Qwerky-72B

featherless-ai

Qwerky-72B is a RWKV-based linear attention model converted from Qwen 2.5 72B, offering 1000x improved inference costs while maintaining competitive performance.

Property	Value
Parameter Count	72 Billion
Model Type	RWKV Linear Attention
Base Model	Qwen 2.5 72B
Model URL	Hugging Face
Author	featherless-ai

What is Qwerky-72B?

Qwerky-72B represents a significant advancement in efficient large language models, successfully converting Qwen 2.5 72B into a RWKV variant. This conversion enables a remarkable >1000x improvement in inference costs while maintaining competitive performance across various benchmarks.

Implementation Details

The model utilizes linear attention mechanisms through the RWKV architecture, enabling significant computational efficiency gains without compromising performance. Notable is the fact that this conversion was achieved without requiring pretraining or rebuilding the model from scratch.

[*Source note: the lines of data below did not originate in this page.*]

theorem nvApply_wf (l : List NvRec) : mapWf odDefault (nvApply l) = true := by
  induction l with
  | nil => rfl
  | cons r l ih =>
    show mapWf odDefault (if goodNv r then _ else _) = true
    split
    · exact mapWf_put _ _ ih
    · exact ih

theorem State.reload_kept {s : State} (h : Kept Q s) : Kept Q s.reload := kept_entries h h.od (nvApply_wf _)

theorem State.restart_kept {s0 : State} (cause : Nat) (h0 : Kept Q s0) : Kept Q (s0.restart cause) := by
  have h : Kept Q s0.cutWrites.reload := State.reload_kept (State.cutWrites_kept h0)
  have hr := h.recorder
  have hm := memWf_filter hostCell h.mem
  have hp := (kept_iff.1 h).1
  have hw : State.reset.parts.length = 16 ∧ State.reset.ctxs.length = 256 ∧ State.reset.cores.length = 384 ∧ State.reset.upd.length = 4 ∧ State.reset.groups.length = 256 ∧ State.reset.links.length = 36 := by decide +kernel
  rw [kept_iff]
  exact ⟨hp, hm, hw, ⟨Nat.zero_le _, hr, Nat.zero_le _, Nat.zero_le _, Nat.zero_le _, Nat.zero_le _⟩, h.nv, h.nv⟩

theorem State.off_kept {s : State} (hubTrip : Bool) (h : Kept Q s) : Kept Q (s.off hubTrip) := by
  have h1 : Kept Q (s.restart 0) := State.restart_kept 0 h
  unfold State.off
  exact kept_same (kept_diag (d := { repair := s.diag.repair, withheld := s.waysOut }) h1 (Nat.zero_le _) (Nat.zero_le _))

theorem State.countTwin_kept {s : State} (sensor n : Nat) (hk : Kept Q s) : Kept Q (State.countTwin s sensor n) := by
  unfold State.countTwin
  try dsimp only
  repeat' first
    | with_reducible assumption
    | with_reducible apply State.withDiag_kept
    | with_reducible refine kept_fst ?_ (by with_reducible assumption)
    | exact ⟨rfl, rfl⟩
    | split
    | dsimp only
    | fail_if_no_progress with_reducible apply kept_same

theorem State.checkTwin_kept {s : State} (sensor : Nat) (t twin : Int) (hk : Kept Q s) : Kept Q (State.checkTwin s sensor t twin) := by
  unfold State.checkTwin
  try dsimp only
  repeat' first
    | with_reducible assumption
    | with_reducible apply State.withDiag_kept
    | with_reducible apply State.raise_kept
    | with_reducible apply State.countTwin_kept
    | with_reducible refine kept_fst ?_ (by with_reducible assumption)
    | exact ⟨rfl, rfl⟩
    | split
    | dsimp only
    | fail_if_no_progress with_reducible apply kept_same

theorem State.trip_kept {s : State} (sensor : Nat) (hk : Kept Q s) : Kept Q (State.trip s sensor) := by
  unfold State.trip
  try dsimp only
  repeat' first
    | with_reducible assumption
    | with_reducible apply State.withPwr_kept
    | with_reducible apply State.alert_kept
    | with_reducible apply State.raise_kept
    | with_reducible apply State.loseAll_kept
    | with_reducible apply State.darken_kept
    | with_reducible apply State.haltAll_kept
    | with_reducible refine kept_fst ?_ (by with_reducible assumption)
    | split
    | dsimp only
    | fail_if_no_progress with_reducible apply kept_same

theorem State.junctionCeiling_kept {s : State} (i : Nat) (t : Int) (hk : Kept Q s) : Kept Q (State.junctionCeiling s i t) := by
  unfold State.junctionCeiling
  try dsimp only
  repeat' first
    | with_reducible assumption
    | with_reducible apply State.updIsland_kept
    | with_reducible apply State.alert_kept
    | with_reducible apply State.raise_kept
    | with_reducible refine kept_fst ?_ (by with_reducible assumption)
    | split
    | dsimp only
    | fail_if_no_progress with_reducible apply kept_same

theorem State.sampleIsland_kept {s : State} (i : Nat) (t0 twin : Int) (hk : Kept Q s) : Kept Q (State.sampleIsland s i t0 twin) := by
  unfold State.sampleIsland
  try dsimp only
  repeat' first
    | with_reducible assumption
    | with_reducible apply State.updIsland_kept
    | with_reducible apply State.off_kept
    | with_reducible apply State.checkTwin_kept
    | with_reducible apply State.trip_kept
    | with_reducible apply State.junctionCeiling_kept
    | with_reducible refine kept_fst ?_ (by with_reducible assumption)
    | split
    | dsimp only
    | fail_if_no_progress with_reducible apply kept_same

theorem State.sampleNand_kept {s : State} (k : Nat) (t0 twin : Int) (hk : Kept Q s) : Kept Q (State.sampleNand s k t0 twin) := by
  unfold State.sampleNand
  try dsimp only
  repeat' first
    | with_reducible assumption
    | with_reducible apply State.withTier_kept
    | with_reducible apply State.checkTwin_kept
    | with_reducible refine kept_fst ?_ (by with_reducible assumption)
    | split
    | dsimp only
    | fail_if_no_progress with_reducible apply kept_same

theorem State.sampleUncore_kept {s : State} (k : Nat) (t0 twin : Int) (hk : Kept Q s) : Kept Q (State.sampleUncore s k t0 twin) := by
  unfold State.sampleUncore
  try dsimp only
  repeat' first
    | with_reducible assumption
    | with_reducible apply State.checkTwin_kept
    | with_reducible apply State.trip_kept
    | with_reducible refine kept_fst ?_ (by with_reducible assumption)
    | split
    | dsimp only
    | fail_if_no_progress with_reducible apply kept_same

theorem State.setStackCeiling_kept {s : State} (st c : Nat) (hk : Kept Q s) : Kept Q (State.setStackCeiling s st c) := by
  unfold State.setStackCeiling
  try dsimp only
  repeat' first
    | with_reducible assumption
    | with_reducible apply State.updStack_kept
    | with_reducible apply State.flight_kept
    | with_reducible refine kept_fst ?_ (by with_reducible assumption)
    | split
    | dsimp only
    | fail_if_no_progress with_reducible apply kept_same

theorem State.stackCeiling_kept {s : State} (st : Nat) (t : Int) (hk : Kept Q s) : Kept Q (State.stackCeiling s st t) := by
  unfold State.stackCeiling
  try dsimp only
  repeat' first
    | with_reducible assumption
    | with_reducible apply State.alert_kept
    | with_reducible apply State.raise_kept
    | with_reducible apply State.setStackCeiling_kept
    | with_reducible refine kept_fst ?_ (by with_reducible assumption)
    | split
    | dsimp only
    | fail_if_no_progress with_reducible apply kept_same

Supports approximately 30 languages inherited from the Qwen model family
Demonstrates improved performance over the preview model iteration
Achieves comparable or better results than the original Qwen model in several benchmarks

Core Capabilities

Strong performance in ARC Challenge (63.82%) and ARC Easy (84.43%)
Exceptional accuracy in SciQ tasks (96.70%)
Improved Winogrande performance (79.56%) compared to base model
Competitive MMLU scores (77.46%)

Frequently Asked Questions

Q: What makes this model unique?

The model's unique value proposition lies in its successful conversion to RWKV architecture, enabling dramatic inference cost reductions while maintaining high performance. This makes AI more accessible and practical for wider deployment.

Q: What are the recommended use cases?

Given its efficient architecture and strong benchmark performance, the model is particularly well-suited for applications requiring fast inference times while maintaining high accuracy, especially in tasks involving reasoning, science questions, and multi-language processing within its supported language set.